You can use a cash advance to withdraw cash from a bank or ATM with your credit card or to deposit money into a bank account with a convenience check.

This may be helpful if you need to make a payment to a person or business that doesn’t accept credit cards, but a cash advance could be costly. On top of repaying the cash you borrowed, you’ll likely pay a high APR on the balance.

How to avoid cash advance fees

Look for alternatives to using cash advances, such as paying with a credit card or withdrawing money from your bank account with a debit card.

Cash advance fees may apply to “cash equivalent” transactions as well, including money orders, bets, bail bonds and casino gaming chips. Read your credit card account’s fine print to avoid accidentally paying these cash advance fees.

Over-limit fee

Ready for some good news? Card issuers can only charge you a fee for going over your card’s limit if you opt in to allow the card issuer to accept charges that put you over your credit limit. After you opt in, the issuer must send you a confirmation that you’ve agreed to allow over-limit charges.

Basically, if you haven’t opted in and received this confirmation, you shouldn’t have to worry about over-limit fees. Your card issuer may decline the transaction or let you go over, but it can’t charge you a fee.

Seems clear enough, but what if you do opt in?

If you’ve agreed to permit over-limit charges, your issuer can generally charge you a fee of up to $25 the first time you exceed your credit limit and up to $35 if you go over your limit a second time within six months. In either case, the fee can’t be larger than the amount by which you exceeded your limit.

How to avoid over-limit fees

The easiest way to avoid the over-limit fee is to not opt in for over-limit transactions. If you already opted in, don’t panic: You can opt out at any time by notifying your card issuer.

Feeling constrained by your credit limit?
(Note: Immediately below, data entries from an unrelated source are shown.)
/-- R96, R170, R57: the response's status code and data. R92, R96, D24: the `LEXT` port shows the word on `Ok`, and its
fault line is set exactly on `Err`. -/
def Obligations.ResponseCodes : Prop :=
  ∀ s : State,
    (s.result = none → s.response = none) ∧
    (∀ w, s.result = some (.word w) → s.response = some (0#3, w)) ∧
    (∀ b, s.result = some (.byte b) → s.response = some (0#3, b.setWidth 32)) ∧
    (s.result = some .done → s.response.map Prod.fst = some 0#3) ∧
    (s.result = some (.err .transportFailure) → s.response.map Prod.fst = some 1#3) ∧
    (s.result = some (.err .pinFailure) → s.response.map Prod.fst = some 2#3) ∧
    (s.result = some (.err .invalidWidthState) → s.response.map Prod.fst = some 3#3) ∧
    (s.result = some (.err .illegalOp) → s.response.map Prod.fst = some 4#3) ∧
    (s.lextOut = none → s.lextPort = none) ∧
    (∀ w, s.lextOut = some (.word w) → s.lextPort = some (w, false)) ∧
    (∀ r, s.lextOut = some r →
      ∃ word fault, s.lextPort = some (word, fault) ∧ (fault = true ↔ ∃ f, r = .err f))

/-! ### The reference peripheral -/

/-- R73, R110 to R114, R211: attached to the reference peripheral, a clear sets its one register to zero and
leaves the others; `CLR_MDR1` so sets the peripheral's width to 4 and leaves `DW`. (The value zero is the
spec's assumption `CLEAR_VALUE`, log 12.) -/
def Obligations.ClearsResetTheirRegister : Prop :=
  ∀ (s : State) (a b c : Byte) (rest : List Reply),
    s.seq = .idle → s.world = .reference → s.csLine = .high →
    s.replies = .ok a :: .ok b :: .ok c :: rest →
    (∃ t, exec .clrMdr0 s = .next t ∧ t.dev = { s.dev with mdr0 := 0, frame := .closed }) ∧
    (∃ t, exec .clrMdr1 s = .next t ∧ t.dev = { s.dev with mdr1 := 0, frame := .closed } ∧
      t.dev.width = 4 ∧ t.dw = s.dw) ∧
    (∃ t, exec .clrCntr s = .next t ∧ t.dev = { s.dev with cntr := 0, frame := .closed }) ∧
    (∃ t, exec .clrStr s = .next t ∧ t.dev = { s.dev with str := 0, frame := .closed })

/-- R76, R151, R152: `LOAD_CNTR` copies `DTR` to `CNTR`, `LOAD_OTR` copies `CNTR` to `OTR`, and nothing else
of the reference peripheral changes. -/
def Obligations.LoadsCopyRegisters : Prop :=
  ∀ (s : State) (a b c : Byte) (rest : List Reply),
    s.seq = .idle → s.world = .reference → s.csLine = .high →
    s.replies = .ok a :: .ok b :: .ok c :: rest →
    (∃ t, exec .loadCntr s = .next t ∧ t.dev = { s.dev with cntr := s.dev.dtr, frame := .closed }) ∧
    (∃ t, exec .loadOtr s = .next t ∧ t.dev = { s.dev with otr := s.dev.cntr, frame := .closed })

/-- R75, R137, R138: the mode register writes replace their register of the reference peripheral and nothing
else; after `WR_MDR1` the engine's width and the peripheral's agree. -/
def Obligations.ModeWritesReplaceTheirRegister : Prop :=
  ∀ (s : State) (value a b r c : Byte) (rest : List Reply),
    s.seq = .idle → s.world = .reference → s.csLine = .high →
    s.replies = .ok a :: .ok b :: .ok r :: .ok c :: rest →
    (∃ t, exec (.wrMdr0 value) s = .next t ∧ t.dev = { s.dev with mdr0 := value, frame := .closed }) ∧
    (∃ t, exec (.wrMdr1 value) s = .next t ∧ t.dev = { s.dev with mdr1 := value, frame := .closed } ∧
      t.dev.width = t.dw.toNat)

/-- R75: `WR_DTR` at agreeing widths stores the low `8*DW` bits with zeros above, and nothing else. -/
def Obligations.WriteDtrStoresLowBytes : Prop :=
  ∀ (s : State) (v : Word) (a b c : Byte) (rxs : List Byte) (rest : List Reply),
    s.seq = .idle → s.world = .reference → s.csLine = .high → s.dw.toNat = s.dev.width →
    rxs.length = s.dw.toNat → s.replies = .ok a :: .ok b :: (rxs.map .ok ++ .ok c :: rest) →
    ∃ t, exec (.wrDtr v) s = .next t ∧ t.result = some .done ∧
      t.dev = { s.dev with dtr := BitVec.ofNat 32 (v.toNat % 2 ^ (8 * s.dw.toNat)), frame := .closed }

/-- R74, R53: a read returns the register of the reference peripheral and changes none of its registers; a
multi-byte read at a width below the peripheral's returns only the leading bytes, with no failure. -/
def Obligations.ReadsReturnTheRegister : Prop :=
  ∀ (s : State) (a b c : Byte) (rxs : List Byte) (rest : List Reply),
    s.seq = .idle → s.world = .reference → s.csLine = .high →
    (∀ (i : Instr) (value : Byte),
      (i, value) ∈ [(Instr.rdMdr0, s.dev.mdr0), (.rdMdr1, s.dev.mdr1), (.rdStr, s.dev.str)] →
      rxs.length = 1 → s.replies = .ok a :: .ok b :: (rxs.map .ok ++ .ok c :: rest) →
      ∃ t, exec i s = .next t ∧ t.result = some (.byte value) ∧ t.dev = { s.dev with frame := .closed }) ∧
    (∀ (i : Instr) (value : Word), (i, value) ∈ [(Instr.rdCntr, s.dev.cntr), (.rdOtr, s.dev.otr)] →
      1 ≤ s.dw.toNat → s.dw.toNat ≤ s.dev.width →
      rxs.length = s.dw.toNat → s.replies = .ok a :: .ok b :: (rxs.map .ok ++ .ok c :: rest) →
      ∃ t x, exec i s = .next t ∧ t.result = some (.word x) ∧
        x.toNat = value.toNat % 2 ^ (8 * s.dev.width) / 2 ^ (8 * (s.dev.width - s.dw.toNat)) ∧
        t.dev = { s.dev with frame := .closed })

/-- R77, T10, the source's round trip: with the reference peripheral at the engine's width and no failed call,
`WR_DTR v; LOAD_CNTR; RD_CNTR`, presented one after the other and run step by step, ends with
`Ok(zext_32(v[8*DW-1 : 0]))`. -/
def Obligations.WriteLoadReadRoundTrip : Prop :=
  ∀ (s : State) (v : Word) (rest : List HostInput) (oks : List Byte) (more : List Reply),
    s.seq = .idle → s.world = .reference → s.csLine = .high → s.dw.toNat = s.dev.width →
    s.inbox = encode (.wrDtr v) :: encode .loadCntr :: encode .rdCntr :: rest →
    s.replies = oks.map .ok ++ more → oks.length = 9 + 2 * s.dw.toNat →
    ∃ t, Core.run core 3 s = .next t ∧ t.seq = .idle ∧ t.inbox = rest ∧ t.dw = s.dw ∧
      t.result = some (.word (BitVec.ofNat 32 (v.toNat % 2 ^ (8 * s.dw.toNat))))
end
You could ask the issuer to increase the limit on your card. Just make sure you know how much to request and how to make your case.

Interest charges

Interest isn’t technically a penalty or fee, but it is a potential expense that comes with using a credit card. For credit cards, interest is typically expressed as a yearly rate known as the annual percentage rate, or APR.

Your APR can vary depending on your creditworthiness when you apply for a card. It may also change over time; many cards have a variable APR that will go up or down based on the Prime Rate.

It’s important to note that certain credit cards may have different APRs for purchases, balance transfers and cash advances.

What’s the average APR on a credit card?

How to avoid interest charges

Of course, the best way to avoid interest charges is to pay your balance in full each month.

And if you want to save interest on purchases that may take several weeks to pay off, taking advantage of your credit card company’s grace period can come in handy.

Generally, credit card companies offer a grace period for new purchases. This period is the gap between the end of your card’s billing cycle and the date your payment is due.

With most credit cards, if you pay off your balance in full and have no outstanding cash advances, you won’t be charged interest on new purchases during the grace period. If your card has a grace period, the issuer must ensure bills are mailed or delivered a minimum of 21 days before the due date. Knowing how your credit card’s grace period works can help you manage your balance and avoid unnecessary interest.

How to avoid interest with a credit card grace period

Bottom line

Understanding credit cards fees, when they might apply and how to avoid them is the first step to becoming a savvy credit card user.

This knowledge can help you decide when it’s best to make a purchase with debit, credit or cash. It may also help you determine which credit cards to apply for — and which to avoid at all costs.